'''

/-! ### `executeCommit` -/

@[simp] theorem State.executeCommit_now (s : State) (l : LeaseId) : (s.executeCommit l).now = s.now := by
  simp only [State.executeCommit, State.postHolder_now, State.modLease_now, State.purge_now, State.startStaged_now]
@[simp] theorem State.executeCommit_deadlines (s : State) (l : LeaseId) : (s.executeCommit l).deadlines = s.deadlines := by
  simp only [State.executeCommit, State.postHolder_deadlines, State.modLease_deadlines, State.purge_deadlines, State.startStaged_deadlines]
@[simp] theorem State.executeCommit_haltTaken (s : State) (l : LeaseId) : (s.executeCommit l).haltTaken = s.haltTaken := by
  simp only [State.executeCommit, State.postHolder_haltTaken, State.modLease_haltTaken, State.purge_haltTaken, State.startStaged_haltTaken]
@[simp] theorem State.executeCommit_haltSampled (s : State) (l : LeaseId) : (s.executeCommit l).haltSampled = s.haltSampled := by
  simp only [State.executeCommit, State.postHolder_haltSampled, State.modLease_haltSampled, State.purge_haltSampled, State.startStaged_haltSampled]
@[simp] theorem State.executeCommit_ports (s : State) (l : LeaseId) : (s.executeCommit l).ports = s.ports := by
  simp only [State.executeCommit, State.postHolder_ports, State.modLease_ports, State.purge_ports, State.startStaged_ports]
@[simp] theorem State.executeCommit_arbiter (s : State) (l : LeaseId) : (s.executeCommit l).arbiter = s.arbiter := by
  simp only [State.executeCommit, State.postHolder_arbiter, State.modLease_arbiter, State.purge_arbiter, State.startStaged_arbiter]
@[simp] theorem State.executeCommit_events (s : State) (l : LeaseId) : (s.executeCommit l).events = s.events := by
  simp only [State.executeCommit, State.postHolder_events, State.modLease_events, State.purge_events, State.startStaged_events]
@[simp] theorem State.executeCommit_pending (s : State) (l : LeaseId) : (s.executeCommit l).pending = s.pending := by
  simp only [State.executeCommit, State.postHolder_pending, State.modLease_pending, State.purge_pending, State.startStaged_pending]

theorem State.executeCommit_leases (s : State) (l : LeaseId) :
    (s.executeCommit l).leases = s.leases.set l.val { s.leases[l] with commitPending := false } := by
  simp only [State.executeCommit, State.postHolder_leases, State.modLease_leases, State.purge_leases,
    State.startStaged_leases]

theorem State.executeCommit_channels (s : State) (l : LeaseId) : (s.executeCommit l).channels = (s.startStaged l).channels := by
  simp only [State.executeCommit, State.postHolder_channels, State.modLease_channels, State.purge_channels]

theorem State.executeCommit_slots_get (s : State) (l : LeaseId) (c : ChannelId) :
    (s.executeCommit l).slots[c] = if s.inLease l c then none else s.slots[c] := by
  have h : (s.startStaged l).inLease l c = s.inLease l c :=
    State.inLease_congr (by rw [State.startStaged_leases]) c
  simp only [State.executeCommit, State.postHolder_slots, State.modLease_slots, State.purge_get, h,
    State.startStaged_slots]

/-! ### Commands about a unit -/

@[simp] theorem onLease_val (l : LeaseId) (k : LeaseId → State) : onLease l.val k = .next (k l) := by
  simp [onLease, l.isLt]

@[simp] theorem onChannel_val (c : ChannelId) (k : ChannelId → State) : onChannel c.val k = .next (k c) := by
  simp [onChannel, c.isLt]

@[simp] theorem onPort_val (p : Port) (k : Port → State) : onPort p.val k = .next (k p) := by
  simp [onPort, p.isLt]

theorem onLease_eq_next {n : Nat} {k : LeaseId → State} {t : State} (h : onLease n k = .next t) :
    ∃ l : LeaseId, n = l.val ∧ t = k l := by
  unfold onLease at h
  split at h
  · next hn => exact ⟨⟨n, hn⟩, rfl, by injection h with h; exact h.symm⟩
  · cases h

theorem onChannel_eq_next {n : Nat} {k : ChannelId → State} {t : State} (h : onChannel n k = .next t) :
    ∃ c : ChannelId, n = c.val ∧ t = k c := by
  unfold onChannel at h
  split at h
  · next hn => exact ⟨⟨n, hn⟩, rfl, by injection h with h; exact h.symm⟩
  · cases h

'''
'''

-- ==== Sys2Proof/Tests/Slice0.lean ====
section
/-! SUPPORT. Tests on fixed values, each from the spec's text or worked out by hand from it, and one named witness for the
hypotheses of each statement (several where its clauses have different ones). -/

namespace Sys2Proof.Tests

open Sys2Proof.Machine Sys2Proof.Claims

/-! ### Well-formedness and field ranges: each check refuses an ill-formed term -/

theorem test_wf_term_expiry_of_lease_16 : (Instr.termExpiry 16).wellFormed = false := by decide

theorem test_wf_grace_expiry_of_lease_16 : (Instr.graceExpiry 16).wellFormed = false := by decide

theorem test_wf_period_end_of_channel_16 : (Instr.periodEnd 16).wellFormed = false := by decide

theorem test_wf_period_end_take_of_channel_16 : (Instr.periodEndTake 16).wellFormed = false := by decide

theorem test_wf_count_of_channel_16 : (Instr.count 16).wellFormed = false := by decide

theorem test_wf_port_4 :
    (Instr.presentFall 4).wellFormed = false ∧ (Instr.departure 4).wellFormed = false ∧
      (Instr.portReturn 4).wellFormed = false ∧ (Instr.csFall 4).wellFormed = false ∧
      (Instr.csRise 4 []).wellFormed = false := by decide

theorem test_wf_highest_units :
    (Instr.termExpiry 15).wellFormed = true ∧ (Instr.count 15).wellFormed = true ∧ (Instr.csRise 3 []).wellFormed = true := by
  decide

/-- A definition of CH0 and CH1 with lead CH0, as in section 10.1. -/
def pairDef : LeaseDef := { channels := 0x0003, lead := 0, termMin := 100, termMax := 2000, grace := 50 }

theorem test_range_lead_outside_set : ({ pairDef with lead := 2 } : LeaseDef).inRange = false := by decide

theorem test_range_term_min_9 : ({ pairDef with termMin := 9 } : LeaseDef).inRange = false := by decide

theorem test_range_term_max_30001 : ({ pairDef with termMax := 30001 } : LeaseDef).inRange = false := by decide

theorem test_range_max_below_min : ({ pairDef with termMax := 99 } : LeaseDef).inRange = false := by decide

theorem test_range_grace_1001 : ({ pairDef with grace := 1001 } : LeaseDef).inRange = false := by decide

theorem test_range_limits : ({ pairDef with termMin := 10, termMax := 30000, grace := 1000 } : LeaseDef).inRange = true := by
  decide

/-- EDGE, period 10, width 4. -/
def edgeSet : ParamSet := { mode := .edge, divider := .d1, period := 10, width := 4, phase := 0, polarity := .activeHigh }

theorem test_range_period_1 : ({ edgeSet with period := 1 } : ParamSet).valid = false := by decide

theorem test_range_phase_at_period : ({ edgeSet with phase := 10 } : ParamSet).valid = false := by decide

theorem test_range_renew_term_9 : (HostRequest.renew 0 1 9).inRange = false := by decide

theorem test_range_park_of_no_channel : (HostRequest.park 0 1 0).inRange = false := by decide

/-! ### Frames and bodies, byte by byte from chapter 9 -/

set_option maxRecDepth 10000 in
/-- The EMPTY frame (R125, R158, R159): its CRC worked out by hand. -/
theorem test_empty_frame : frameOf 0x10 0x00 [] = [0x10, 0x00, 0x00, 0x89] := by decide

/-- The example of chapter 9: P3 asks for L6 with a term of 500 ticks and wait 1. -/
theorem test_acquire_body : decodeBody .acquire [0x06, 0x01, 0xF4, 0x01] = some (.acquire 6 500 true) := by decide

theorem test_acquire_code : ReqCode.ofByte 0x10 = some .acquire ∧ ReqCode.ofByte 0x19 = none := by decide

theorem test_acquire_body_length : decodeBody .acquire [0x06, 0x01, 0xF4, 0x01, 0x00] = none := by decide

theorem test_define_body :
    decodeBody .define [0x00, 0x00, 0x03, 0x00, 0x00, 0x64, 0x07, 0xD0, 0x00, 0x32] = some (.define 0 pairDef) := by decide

'''

• AIM OF THE EXERCISE
Note every line of the entries in which "have" appears, and copy it down.

• RESPONSE
  have h : (s.startStaged l).inLease l c = s.inLease l c :=
hypotheses of each statement (several where its clauses have different ones). -/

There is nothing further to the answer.